Article

Newly developing blood vessels, e.g. in embryos or during wound healing, are known to first overgrow. Then, dependent on their perfusion, they are cut down and remodeled into a complex network of tiny blood vessels, that ramifies through the tissue. Studies in computational physics have shown that this very process can be simulated with a simple cost model, which describes the balance of overall vessel volume and hydrodynamic resistance. Furthermore, this approach can even predict the relative vessel sizes at branching points, which is known as “Murray’s law.”

Yet, many organs in mammals are not only perfused by the smallest blood vessels (capillaries) possible, but also by even smaller structures, so called secretion networks. One such tiny vessel network, is found in the liver (bile canaliculi) and secrets the bile, which is needed to digest fatty food, but also for cellular waste removal. Though seemingly delicate, these two fluid networks are deeply entangled and mesh like, which enables the liver to be an efficient filter organ. So far, the exact process of generating and maintaining such entangled and mesh like vessel systems, as found in the liver, was still unknown. Researchers from the Carl Modes group at the Center for Systems Biology Dresden (CSBD) and the MPI-CBG have now developed an extended cost model, which couples two flow networks at once. Their study was recently published in Physical Review Research.

Felix Kramer, first author of the paper explains: “Intertwined vessel systems influence each other’s growth, they either block or enhance each other. Our extended model is able to predict the transition from tree-like to mesh graphs, in dependence of the respective interaction of the two networks.” The 3rd year PhD student adds: “Murray’s law works well for single tree-like structures, our approach also allows to describe and quantify the meshes, which wasn’t possible before.”
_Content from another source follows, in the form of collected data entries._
-- ==== Sys2Proof/Machine/CmdState.lean ====
section
/-! DEFINITION. The state of the supervisor: command interface, mode control and start-up
(spec/09_command_interface.md, spec/08_modes_and_startup.md). -/
namespace Sys2Proof.Machine

/-- The session roles (R241). -/
inductive Role where
  | operator | maintainer | integrator | metrologist
  deriving DecidableEq, Repr

/-- A reply packet as it leaves (R234). -/
structure Reply where
  transport : Nat
  source : Nat
  opcode : Nat
  tag : BitVec 16
  target : Byte
  session : Byte
  auth : Bool
  more : Bool
  payload : List Byte
  mac : List Byte
  deriving DecidableEq, Repr

/-- What is kept of the last completed request of a session, or of SESSION 0 on a transport (R246). -/
structure Kept where
  tag : BitVec 16
  opcode : Nat
  crc : Word
  reply : Reply
  deriving DecidableEq, Repr

/-- A dangerous command armed in a session (R248): opcode, parameters, nonce and the time. -/
structure Armed where
  opcode : Nat
  params : List Byte
  nonce : Nat
  at_ : Nat
  deriving DecidableEq, Repr

/-- An open session (R241, R242). Times are operating time in ns. -/
structure Session where
  num : Nat
  role : Role
  transport : Nat
  key : List Byte
  lastTag : BitVec 16
  lastUsed : Nat
  kept : Option Kept
  armed : Option Armed
  deriving DecidableEq, Repr

/-- What the module keeps for a transport (R244, R246, R257). -/
structure Transport where
  kept : Option Kept
  /-- Times of the latest AUTH_FAIL replies. -/
  fails : List Nat
  lockedAt : Option Nat
  /-- Last completed request: tag, status, opcode, session (RESYNC). -/
  last : Option (BitVec 16 × Nat × Nat × Byte)
  deriving DecidableEq, Repr

/-- A long operation that runs in the background (R239): its request, what it will answer, and whether it waits for a
tick boundary. -/
structure LongOp where
  opcode : Nat
  req : Req
  status : Nat
  detail : Nat
  ext : Nat
  payload : List Byte
  /-- The operation ends by LONG_OPERATION_COMPLETE and not by an event of its own. -/
  background : Bool
  deriving DecidableEq, Repr

/-- The configuration edit buffer and the session that owns it (R252). -/
structure Edit where
  owner : Byte
  transport : Nat
  bytes : Sparse Byte
  deriving DecidableEq, Repr

/-- Sessions and what is kept by transport, of the supervisor or of Trig (R241 to R247, R426). -/
structure Desk where
  sessions : List Session
  /-- The last session number issued (R241). -/
  lastNum : Nat
  transports : Vector Transport 8
  deriving DecidableEq, Repr

/-- Nothing open, nothing kept. -/
def Desk.zero : Desk := ⟨[], 0, Vector.replicate 8 ⟨none, [], none, none⟩⟩

/-- A command packet that has come in and is not yet served: transport, source (`Req.source`), its bytes, and whether 16 requests
of its transport were waiting already (R239). -/
structure Waiting where
  transport : Nat
  source : Nat
  bytes : List Byte
  late : Bool
  deriving DecidableEq, Repr

/-- The command interface. -/
structure Cmd where
  desk : Desk
  longOp : Option LongOp
  /-- Requests a forwarded packet has left unanswered: opcode and request (R237). -/
  forwarded : List (Nat × Req)
  edit : Option Edit
  /-- Committed configuration by block * 2^20 + offset (R252). -/
  config : Sparse Byte
  /-- Replies sent, oldest first. -/
  outbox : List Reply
  /-- Command packets that wait to be served, oldest first (R239). -/
  arrived : List Waiting
  /-- The RESYNC summary of the latest tick boundary, none before the first of the start (R257). -/
  summary : Option (List Byte)
  deriving DecidableEq, Repr

/-- What a MODE_CHANGE record names as the trigger: the row of R218, from its numbering here (notes/assumptions/9.md). -/
inductive Trigger where
  | command | autostart | selftest | lane | feeds | pair | config | update | safe | restart
  deriving DecidableEq, Repr

/-- The number of a trigger. -/
def Trigger.code : Trigger → Nat
  | .command => 0 | .autostart => 1 | .selftest => 2 | .lane => 3 | .feeds => 4 | .pair => 5 | .config => 6
  | .update => 7 | .safe => 8 | .restart => 9

/-- A mode change that waits for a tick boundary, or for the initialisation routine before it (R216): the request it
answers, none for the auto-start. -/
structure ModeWait where
  target : Mode
  req : Option Req
  /-- The initialisation routine has still to end (R123). -/
  init : Bool
  why : Trigger
  deriving DecidableEq, Repr

/-- A firmware download in progress (R445, R446): its session, the header, and the body bytes received. -/
structure Update where
  owner : Byte
  transport : Nat
  header : List Byte
  body : List Byte
  deriving DecidableEq, Repr

/-- What a firmware partition or bank holds (R442, R446): the image as delivered, of which only version and SVN are
known; a written header and body; or no valid image. -/
inductive FwStore where
  | delivered (version : Word) (svn : Nat)
  | image (header body : List Byte)
  | erased
  deriving DecidableEq, Repr

/-- The supervisor beside the command interface. -/
structure Sup where
  modeWait : Option ModeWait
  /-- The mode RIDETHRU was entered from (R223). -/
  rideFrom : Mode
  /-- Last change to SAFE: cause and tick (R227). -/
  lastSafe : Option (Nat × Nat)
  /-- The mode SAFE was entered from, until the next tick boundary: network process data follows it until then (R225). -/
  safeFrom : Option Mode
  /-- Starts in a row that reached SAFE within 60 s of RUN; in MRAM (R222). -/
  startLoop : Nat
  /-- Operating time at which this start entered RUN (R222). -/
  runSince : Option Nat
  /-- First failed auto-start condition of this start (R221), 0 none. -/
  autoReason : Nat
  /-- The auto-start of this start is still to run or running (R221, R505). -/
  autoOpen : Bool
  /-- The start image that the auto-start has read and that is not active yet (R505). -/
  autoImage : Option Image
  /-- The program-margin flag of R51. -/
  programMargin : Bool
  /-- Programs whose initialisation routine has completed once: RETAIN_INIT is never set again for them (R124). -/
  retained : List Word
  /-- The RESET input is armed; it has been held for 5 s and not re-armed since (R228). -/
  resetArmed : Bool
  resetStuck : Bool
  /-- Power is on and the start-up sequence runs or has run (R219). -/
  powered : Bool
  /-- The start follows a supervisor restart: no auto-start (R227). -/
  noAuto : Bool
  bootsel : Bool
  slot : Nat
  update : Option Update
  /-- UPD_ACTIVATE has scheduled a restart (R447). -/
  restartDue : Bool
  /-- Firmware partition, and version, SVN and version counter of the firmware that runs (R443, R444). -/
  fwStore : FwStore
  fwVersion : Word
  fwSvn : Nat
  fwCounter : Nat
  /-- UPD_ACTIVATE has written a header: version and SVN before (R447). -/
  fwOld : Option (Word × Nat)
  /-- FW_INVALID of the RESYNC summary (R448). -/
  fwInvalid : Bool
  /-- The RECOVERY_ENTRY record due at the next start: cause, test, block (R449). -/
  recovery : Option (Nat × Nat × Nat)
  /-- The Dalsaed firmware public key in ROM (R443). -/
  romKey : List Byte
  /-- Flash Store program slots 1 to 4: program ID and bytes (R440). -/
  flashSlots : Vector (Option (Word × List Byte)) 4
  /-- A PRG_BEGIN to a Flash Store slot in progress: slot, program ID, length and bytes received. -/
  flashLoad : Option (Nat × Word × Nat × Sparse Byte)
  deriving DecidableEq, Repr

end Sys2Proof.Machine
end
The altered form of Murray’s law also allows researchers to test the relevance of any cost model for real spatial data sets. By calculating back from microscopy data, they can for the first time check different classes of the model for plausibility. Physicist Carl Modes, who oversaw the study says: “This model approach is not limited to the liver, but may be applied to and tested on any entangled system such as pancreas, kidney, lymphatic system or bone marrow. Although there are still limitations on the estimation of either of the stimuli (blockage or enhancement), improving its applicability and quality may help to properly classify and identify crucial stimuli in arbitrary biological flow networks. Our ultimate dream would be the identification of pathological deformities in the vessel systems, and making it a diagnostic tool e.g. for liver cirrhosis, detecting polycystic diseases (e.g. in kidney), or tumor growth.”